He hurried me over to a chain and popped ten to twelve shots into my mouth, along the gums and swollen roof of my mouth. He was very surprised to see some one shrug off three shots and said that those shots should have lasted at least three hours. The new shots usually last eight hours, though he thought that I would only get four or so. He told me to go fill the prescriptions and go home, I was going to be in for a long day. The pain gradually dropped down to around two, which is below where I usually bust out Vitamin I. Heading back to the office (I blame that on the drugs), I started to feel a little tired.

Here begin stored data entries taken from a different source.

-- ==== Sys2Proof/Certificates/Slice0/Obligations.lean ====
section
/-! DEFINITION. The statements about the block, for the provers. Each says of named commands, or of every command,
what the rules of spec/ that it cites say of them. A clause about a command gives a next state under conditions on the
state and the operands alone. -/

open Sys2Proof
open Sys2Proof.Machine

/-- A mailbox takes words, a doorbell, a flush and refuses what it must. A word written by a party of the end that may
use it and has no message outstanding is appended while fewer than eight wait; the ninth sets the overflow mark and
is counted as discarded; a word of a party that does not hold the lock of a shared end, or written while a message
is outstanding, is discarded and counted, the first also answered by code 0x07F1. A doorbell delivers the words to
an end whose domain is up, holds them for a wake where it is powered down, and answers 0x0402 where it has no
supply; an overflowed message is discarded whole with 0x07F0. A flush empties the send queue. A party that has no
block of the end changes nothing (log entry 122, a choice of the model). Each clause gives the whole next state, so
nothing else changes. The values and conventions that the manual leaves open are the model's choices of log entries
18, 70 and 122. Rules: R352, R354, R355. -/
def Obligations.Mailbox_words : Prop :=
  (∀ (s : State) (h : Hub) (n : Fin 8) (e : Fin 2) (p : Party) (w : Word),
      mbOwn n e p = true → s.mbMay h n e p = true → (s.mbxEnd (mbKey h n e)).busy = false →
        (s.mbxEnd (mbKey h n e)).send.length < 8 →
        exec (.mbxTxdWrite h n e p w) s = .next (s.setMbx (mbKey h n e)
            { s.mbxEnd (mbKey h n e) with send := (s.mbxEnd (mbKey h n e)).send ++ [w] })) ∧
  (∀ (s : State) (h : Hub) (n : Fin 8) (e : Fin 2) (p : Party) (w : Word),
      mbOwn n e p = true → s.mbMay h n e p = true → (s.mbxEnd (mbKey h n e)).busy = false →
        8 ≤ (s.mbxEnd (mbKey h n e)).send.length →
        exec (.mbxTxdWrite h n e p w) s = .next ((s.setMbx (mbKey h n e)
            { s.mbxEnd (mbKey h n e) with ovf := true }).bump (mbBase h n e + 0x28) 1)) ∧
  (∀ (s : State) (h : Hub) (n : Fin 8) (e : Fin 2) (p : Party) (w : Word),
      mbOwn n e p = true → s.mbMay h n e p = false →
        exec (.mbxTxdWrite h n e p w) s = .next ((s.bump (mbBase h n e + 0x28) 1).mbPost h n e 0x07F1)) ∧
  (∀ (s : State) (h : Hub) (n : Fin 8) (e : Fin 2) (p : Party) (w : Word),
      mbOwn n e p = false → exec (.mbxTxdWrite h n e p w) s = .next (s)) ∧
  (∀ (s : State) (h : Hub) (n : Fin 8) (e : Fin 2) (p : Party),
      mbOwn n e p = false → exec (.mbxDbRing h n e p) s = .next (s)) ∧
  (∀ (s : State) (h : Hub) (n : Fin 8) (e : Fin 2) (p : Party),
      mbOwn n e p = false → exec (.mbxDbFlush h n e p) s = .next (s)) ∧
  (∀ (s : State) (h : Hub) (n : Fin 8) (e : Fin 2) (p : Party) (w : Word),
      mbOwn n e p = true → s.mbMay h n e p = true → (s.mbxEnd (mbKey h n e)).busy = true →
        exec (.mbxTxdWrite h n e p w) s = .next (s.bump (mbBase h n e + 0x28) 1)) ∧
  (∀ (s : State) (h : Hub) (n : Fin 8) (e : Fin 2) (p : Party),
      mbOwn n e p = true → s.mbMay h n e p = true → (s.mbxEnd (mbKey h n e)).busy = false →
        (s.mbxEnd (mbKey h n e)).ovf = false → (s.mbxEnd (mbKey h n e)).send ≠ [] → s.domain h n (1 - e.val) = .up →
        exec (.mbxDbRing h n e p) s = .next (s.mbDeliver h n e (s.mbxEnd (mbKey h n e)).send)) ∧
  (∀ (s : State) (h : Hub) (n : Fin 8) (e : Fin 2) (p : Party),
      mbOwn n e p = true → s.mbMay h n e p = true → (s.mbxEnd (mbKey h n e)).busy = false →
        (s.mbxEnd (mbKey h n e)).ovf = false → (s.mbxEnd (mbKey h n e)).send ≠ [] → s.domain h n (1 - e.val) = .down →
        exec (.mbxDbRing h n e p) s = .next ((s.setMbx (mbKey h n e)
            { s.mbxEnd (mbKey h n e) with busy := true, waking := true, sentAt := s.now }).wake)) ∧
  (∀ (s : State) (h : Hub) (n : Fin 8) (e : Fin 2) (p : Party),
      mbOwn n e p = true → s.mbMay h n e p = true → (s.mbxEnd (mbKey h n e)).busy = false →
        (s.mbxEnd (mbKey h n e)).ovf = false → (s.mbxEnd (mbKey h n e)).send ≠ [] →
        s.domain h n (1 - e.val) = .unpowered →
        exec (.mbxDbRing h n e p) s = .next ((s.setMbx (mbKey h n e)
            { s.mbxEnd (mbKey h n e) with send := [] }).mbPost h n e 0x0402)) ∧
  (∀ (s : State) (h : Hub) (n : Fin 8) (e : Fin 2) (p : Party),
      mbOwn n e p = true → s.mbMay h n e p = true → (s.mbxEnd (mbKey h n e)).busy = false →
        (s.mbxEnd (mbKey h n e)).ovf = true →
        exec (.mbxDbRing h n e p) s = .next (((s.setMbx (mbKey h n e)
            { s.mbxEnd (mbKey h n e) with send := [], ovf := false }).bump (mbBase h n e + 0x28) (s.mbxEnd (mbKey h n
            e)).send.length).mbPost h n e 0x07F0)) ∧
  (∀ (s : State) (h : Hub) (n : Fin 8) (e : Fin 2) (p : Party),
      mbOwn n e p = true → s.mbMay h n e p = true → (s.mbxEnd (mbKey h n e)).busy = false →
        exec (.mbxDbFlush h n e p) s = .next (s.setMbx (mbKey h n e)
            { s.mbxEnd (mbKey h n e) with send := [], ovf := false }))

Walking into the office, I do remember seeing the looks on people’s faces. I must have looked like shit. After stumbling around the office for a few minutes I was sent home.

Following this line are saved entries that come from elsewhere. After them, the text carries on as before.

@[simp] theorem State.setSide_pending (s : State) (fk p row : Nat) (x : Side) : (s.setSide fk p row x).pending = s.pending := by rfl
@[simp] theorem State.setSide_now (s : State) (fk p row : Nat) (x : Side) : (s.setSide fk p row x).now = s.now := by rfl
@[simp] theorem State.setSide_fresh (s : State) (fk p row : Nat) (x : Side) : (s.setSide fk p row x).fresh = s.fresh := by rfl
@[simp] theorem State.setSide_rdata (s : State) (fk p row : Nat) (x : Side) : (s.setSide fk p row x).rdata = s.rdata := by rfl
@[simp] theorem State.setSide_sent (s : State) (fk p row : Nat) (x : Side) : (s.setSide fk p row x).sent = s.sent := by rfl
@[simp] theorem State.setSide_evlog (s : State) (fk p row : Nat) (x : Side) : (s.setSide fk p row x).evlog = s.evlog := by rfl
@[simp] theorem State.setSide_regs (s : State) (fk p row : Nat) (x : Side) : (s.setSide fk p row x).regs = s.regs := by rfl
@[simp] theorem State.setSide_live (s : State) (fk p row : Nat) (x : Side) : (s.setSide fk p row x).live = s.live := by rfl
@[simp] theorem State.setSide_mem (s : State) (fk p row : Nat) (x : Side) : (s.setSide fk p row x).mem = s.mem := by rfl
@[simp] theorem State.setSide_beads (s : State) (fk p row : Nat) (x : Side) : (s.setSide fk p row x).beads = s.beads := by rfl
@[simp] theorem State.setSide_frames (s : State) (fk p row : Nat) (x : Side) : (s.setSide fk p row x).frames = s.frames := by rfl
@[simp] theorem State.setSide_boards (s : State) (fk p row : Nat) (x : Side) : (s.setSide fk p row x).boards = s.boards := by rfl
@[simp] theorem State.setSide_dies (s : State) (fk p row : Nat) (x : Side) : (s.setSide fk p row x).dies = s.dies := by rfl
@[simp] theorem State.setSide_mets (s : State) (fk p row : Nat) (x : Side) : (s.setSide fk p row x).mets = s.mets := by rfl
@[simp] theorem State.setSide_ck (s : State) (fk p row : Nat) (x : Side) : (s.setSide fk p row x).ck = s.ck := by rfl
@[simp] theorem State.setSide_pw (s : State) (fk p row : Nat) (x : Side) : (s.setSide fk p row x).pw = s.pw := by rfl
@[simp] theorem State.setSide_th (s : State) (fk p row : Nat) (x : Side) : (s.setSide fk p row x).th = s.th := by rfl
@[simp] theorem State.setSide_hl (s : State) (fk p row : Nat) (x : Side) : (s.setSide fk p row x).hl = s.hl := by rfl
@[simp] theorem State.setSide_wk (s : State) (fk p row : Nat) (x : Side) : (s.setSide fk p row x).wk = s.wk := by rfl
@[simp] theorem State.setSide_fb (s : State) (fk p row : Nat) (x : Side) : (s.setSide fk p row x).fb = s.fb := by rfl
@[simp] theorem State.setSide_ms (s : State) (fk p row : Nat) (x : Side) : (s.setSide fk p row x).ms = s.ms := by rfl
@[simp] theorem State.setSide_lg (s : State) (fk p row : Nat) (x : Side) : (s.setSide fk p row x).lg = s.lg := by rfl
@[simp] theorem State.setSide_sv (s : State) (fk p row : Nat) (x : Side) : (s.setSide fk p row x).sv = s.sv := by rfl

@[simp] theorem State.setByte_pending (s : State) (a : Nat) (v : Byte) : (s.setByte a v).pending = s.pending := by rfl
@[simp] theorem State.setByte_now (s : State) (a : Nat) (v : Byte) : (s.setByte a v).now = s.now := by rfl
@[simp] theorem State.setByte_fresh (s : State) (a : Nat) (v : Byte) : (s.setByte a v).fresh = s.fresh := by rfl
@[simp] theorem State.setByte_rdata (s : State) (a : Nat) (v : Byte) : (s.setByte a v).rdata = s.rdata := by rfl
@[simp] theorem State.setByte_sent (s : State) (a : Nat) (v : Byte) : (s.setByte a v).sent = s.sent := by rfl
@[simp] theorem State.setByte_evlog (s : State) (a : Nat) (v : Byte) : (s.setByte a v).evlog = s.evlog := by rfl
@[simp] theorem State.setByte_regs (s : State) (a : Nat) (v : Byte) : (s.setByte a v).regs = s.regs := by rfl
@[simp] theorem State.setByte_live (s : State) (a : Nat) (v : Byte) : (s.setByte a v).live = s.live := by rfl
@[simp] theorem State.setByte_beads (s : State) (a : Nat) (v : Byte) : (s.setByte a v).beads = s.beads := by rfl
@[simp] theorem State.setByte_side (s : State) (a : Nat) (v : Byte) : (s.setByte a v).side = s.side := by rfl
@[simp] theorem State.setByte_frames (s : State) (a : Nat) (v : Byte) : (s.setByte a v).frames = s.frames := by rfl
@[simp] theorem State.setByte_boards (s : State) (a : Nat) (v : Byte) : (s.setByte a v).boards = s.boards := by rfl
@[simp] theorem State.setByte_dies (s : State) (a : Nat) (v : Byte) : (s.setByte a v).dies = s.dies := by rfl
@[simp] theorem State.setByte_mets (s : State) (a : Nat) (v : Byte) : (s.setByte a v).mets = s.mets := by rfl
@[simp] theorem State.setByte_ck (s : State) (a : Nat) (v : Byte) : (s.setByte a v).ck = s.ck := by rfl
@[simp] theorem State.setByte_pw (s : State) (a : Nat) (v : Byte) : (s.setByte a v).pw = s.pw := by rfl
@[simp] theorem State.setByte_th (s : State) (a : Nat) (v : Byte) : (s.setByte a v).th = s.th := by rfl
@[simp] theorem State.setByte_hl (s : State) (a : Nat) (v : Byte) : (s.setByte a v).hl = s.hl := by rfl
@[simp] theorem State.setByte_wk (s : State) (a : Nat) (v : Byte) : (s.setByte a v).wk = s.wk := by rfl
@[simp] theorem State.setByte_fb (s : State) (a : Nat) (v : Byte) : (s.setByte a v).fb = s.fb := by rfl
@[simp] theorem State.setByte_ms (s : State) (a : Nat) (v : Byte) : (s.setByte a v).ms = s.ms := by rfl
@[simp] theorem State.setByte_lg (s : State) (a : Nat) (v : Byte) : (s.setByte a v).lg = s.lg := by rfl
@[simp] theorem State.setByte_sv (s : State) (a : Nat) (v : Byte) : (s.setByte a v).sv = s.sv := by rfl

@[simp] theorem State.store_pending (s : State) (a : Nat) (bs : List Byte) : (s.store a bs).pending = s.pending := by rfl
@[simp] theorem State.store_now (s : State) (a : Nat) (bs : List Byte) : (s.store a bs).now = s.now := by rfl
@[simp] theorem State.store_fresh (s : State) (a : Nat) (bs : List Byte) : (s.store a bs).fresh = s.fresh := by rfl
@[simp] theorem State.store_rdata (s : State) (a : Nat) (bs : List Byte) : (s.store a bs).rdata = s.rdata := by rfl
@[simp] theorem State.store_sent (s : State) (a : Nat) (bs : List Byte) : (s.store a bs).sent = s.sent := by rfl
@[simp] theorem State.store_evlog (s : State) (a : Nat) (bs : List Byte) : (s.store a bs).evlog = s.evlog := by rfl
@[simp] theorem State.store_regs (s : State) (a : Nat) (bs : List Byte) : (s.store a bs).regs = s.regs := by rfl
@[simp] theorem State.store_live (s : State) (a : Nat) (bs : List Byte) : (s.store a bs).live = s.live := by rfl
@[simp] theorem State.store_beads (s : State) (a : Nat) (bs : List Byte) : (s.store a bs).beads = s.beads := by rfl
@[simp] theorem State.store_side (s : State) (a : Nat) (bs : List Byte) : (s.store a bs).side = s.side := by rfl
@[simp] theorem State.store_frames (s : State) (a : Nat) (bs : List Byte) : (s.store a bs).frames = s.frames := by rfl
@[simp] theorem State.store_boards (s : State) (a : Nat) (bs : List Byte) : (s.store a bs).boards = s.boards := by rfl
@[simp] theorem State.store_dies (s : State) (a : Nat) (bs : List Byte) : (s.store a bs).dies = s.dies := by rfl
@[simp] theorem State.store_mets (s : State) (a : Nat) (bs : List Byte) : (s.store a bs).mets = s.mets := by rfl
@[simp] theorem State.store_ck (s : State) (a : Nat) (bs : List Byte) : (s.store a bs).ck = s.ck := by rfl
@[simp] theorem State.store_pw (s : State) (a : Nat) (bs : List Byte) : (s.store a bs).pw = s.pw := by rfl
@[simp] theorem State.store_th (s : State) (a : Nat) (bs : List Byte) : (s.store a bs).th = s.th := by rfl
@[simp] theorem State.store_hl (s : State) (a : Nat) (bs : List Byte) : (s.store a bs).hl = s.hl := by rfl
@[simp] theorem State.store_wk (s : State) (a : Nat) (bs : List Byte) : (s.store a bs).wk = s.wk := by rfl
@[simp] theorem State.store_fb (s : State) (a : Nat) (bs : List Byte) : (s.store a bs).fb = s.fb := by rfl
@[simp] theorem State.store_ms (s : State) (a : Nat) (bs : List Byte) : (s.store a bs).ms = s.ms := by rfl
@[simp] theorem State.store_lg (s : State) (a : Nat) (bs : List Byte) : (s.store a bs).lg = s.lg := by rfl
@[simp] theorem State.store_sv (s : State) (a : Nat) (bs : List Byte) : (s.store a bs).sv = s.sv := by rfl

@[simp] theorem State.zeroRange_pending (s : State) (a n : Nat) : (s.zeroRange a n).pending = s.pending := by rfl
@[simp] theorem State.zeroRange_now (s : State) (a n : Nat) : (s.zeroRange a n).now = s.now := by rfl
@[simp] theorem State.zeroRange_fresh (s : State) (a n : Nat) : (s.zeroRange a n).fresh = s.fresh := by rfl
@[simp] theorem State.zeroRange_rdata (s : State) (a n : Nat) : (s.zeroRange a n).rdata = s.rdata := by rfl
@[simp] theorem State.zeroRange_sent (s : State) (a n : Nat) : (s.zeroRange a n).sent = s.sent := by rfl
@[simp] theorem State.zeroRange_evlog (s : State) (a n : Nat) : (s.zeroRange a n).evlog = s.evlog := by rfl
@[simp] theorem State.zeroRange_regs (s : State) (a n : Nat) : (s.zeroRange a n).regs = s.regs := by rfl
@[simp] theorem State.zeroRange_live (s : State) (a n : Nat) : (s.zeroRange a n).live = s.live := by rfl
@[simp] theorem State.zeroRange_beads (s : State) (a n : Nat) : (s.zeroRange a n).beads = s.beads := by rfl
@[simp] theorem State.zeroRange_side (s : State) (a n : Nat) : (s.zeroRange a n).side = s.side := by rfl
@[simp] theorem State.zeroRange_frames (s : State) (a n : Nat) : (s.zeroRange a n).frames = s.frames := by rfl
@[simp] theorem State.zeroRange_boards (s : State) (a n : Nat) : (s.zeroRange a n).boards = s.boards := by rfl
@[simp] theorem State.zeroRange_dies (s : State) (a n : Nat) : (s.zeroRange a n).dies = s.dies := by rfl
@[simp] theorem State.zeroRange_mets (s : State) (a n : Nat) : (s.zeroRange a n).mets = s.mets := by rfl
@[simp] theorem State.zeroRange_ck (s : State) (a n : Nat) : (s.zeroRange a n).ck = s.ck := by rfl
@[simp] theorem State.zeroRange_pw (s : State) (a n : Nat) : (s.zeroRange a n).pw = s.pw := by rfl
@[simp] theorem State.zeroRange_th (s : State) (a n : Nat) : (s.zeroRange a n).th = s.th := by rfl
@[simp] theorem State.zeroRange_hl (s : State) (a n : Nat) : (s.zeroRange a n).hl = s.hl := by rfl
@[simp] theorem State.zeroRange_wk (s : State) (a n : Nat) : (s.zeroRange a n).wk = s.wk := by rfl
@[simp] theorem State.zeroRange_fb (s : State) (a n : Nat) : (s.zeroRange a n).fb = s.fb := by rfl
@[simp] theorem State.zeroRange_ms (s : State) (a n : Nat) : (s.zeroRange a n).ms = s.ms := by rfl
@[simp] theorem State.zeroRange_lg (s : State) (a n : Nat) : (s.zeroRange a n).lg = s.lg := by rfl
@[simp] theorem State.zeroRange_sv (s : State) (a n : Nat) : (s.zeroRange a n).sv = s.sv := by rfl

@[simp] theorem State.emit_pending (s : State) (o : Out) : (s.emit o).pending = s.pending := by rfl
@[simp] theorem State.emit_now (s : State) (o : Out) : (s.emit o).now = s.now := by rfl
@[simp] theorem State.emit_fresh (s : State) (o : Out) : (s.emit o).fresh = s.fresh := by rfl
@[simp] theorem State.emit_rdata (s : State) (o : Out) : (s.emit o).rdata = s.rdata := by rfl
@[simp] theorem State.emit_evlog (s : State) (o : Out) : (s.emit o).evlog = s.evlog := by rfl
@[simp] theorem State.emit_regs (s : State) (o : Out) : (s.emit o).regs = s.regs := by rfl
@[simp] theorem State.emit_live (s : State) (o : Out) : (s.emit o).live = s.live := by rfl
@[simp] theorem State.emit_mem (s : State) (o : Out) : (s.emit o).mem = s.mem := by rfl
@[simp] theorem State.emit_beads (s : State) (o : Out) : (s.emit o).beads = s.beads := by rfl
@[simp] theorem State.emit_side (s : State) (o : Out) : (s.emit o).side = s.side := by rfl
@[simp] theorem State.emit_frames (s : State) (o : Out) : (s.emit o).frames = s.frames := by rfl
@[simp] theorem State.emit_boards (s : State) (o : Out) : (s.emit o).boards = s.boards := by rfl
@[simp] theorem State.emit_dies (s : State) (o : Out) : (s.emit o).dies = s.dies := by rfl
@[simp] theorem State.emit_mets (s : State) (o : Out) : (s.emit o).mets = s.mets := by rfl
@[simp] theorem State.emit_ck (s : State) (o : Out) : (s.emit o).ck = s.ck := by rfl
@[simp] theorem State.emit_pw (s : State) (o : Out) : (s.emit o).pw = s.pw := by rfl
@[simp] theorem State.emit_th (s : State) (o : Out) : (s.emit o).th = s.th := by rfl
@[simp] theorem State.emit_hl (s : State) (o : Out) : (s.emit o).hl = s.hl := by rfl
@[simp] theorem State.emit_wk (s : State) (o : Out) : (s.emit o).wk = s.wk := by rfl
@[simp] theorem State.emit_fb (s : State) (o : Out) : (s.emit o).fb = s.fb := by rfl
@[simp] theorem State.emit_ms (s : State) (o : Out) : (s.emit o).ms = s.ms := by rfl
@[simp] theorem State.emit_lg (s : State) (o : Out) : (s.emit o).lg = s.lg := by rfl
@[simp] theorem State.emit_sv (s : State) (o : Out) : (s.emit o).sv = s.sv := by rfl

I drove to the drug store and decided to close my eyes for a bit. I passed out for an hour and a half. The pain was back. Vicadin only took the edge off the pain. I ended up taking the Vicadin with 750mg of Ibuprofen so I could focus enough to work.
I feel privileged. Most people don’t ever get to discover what their Super Power is. Mine? I’m nearly immune to certain pain medications. When I called the dentist, such a fine fellow, and told him how quickly the medication wore off, he said that in 17 years of dentistry, he’d never had someone metabolize the painkillers that quickly.
But what about the flossing, you ask?
At my follow up visit, a week later, the hygenist taught me about flossing. Lack of flossing is why that tooth got abscessed.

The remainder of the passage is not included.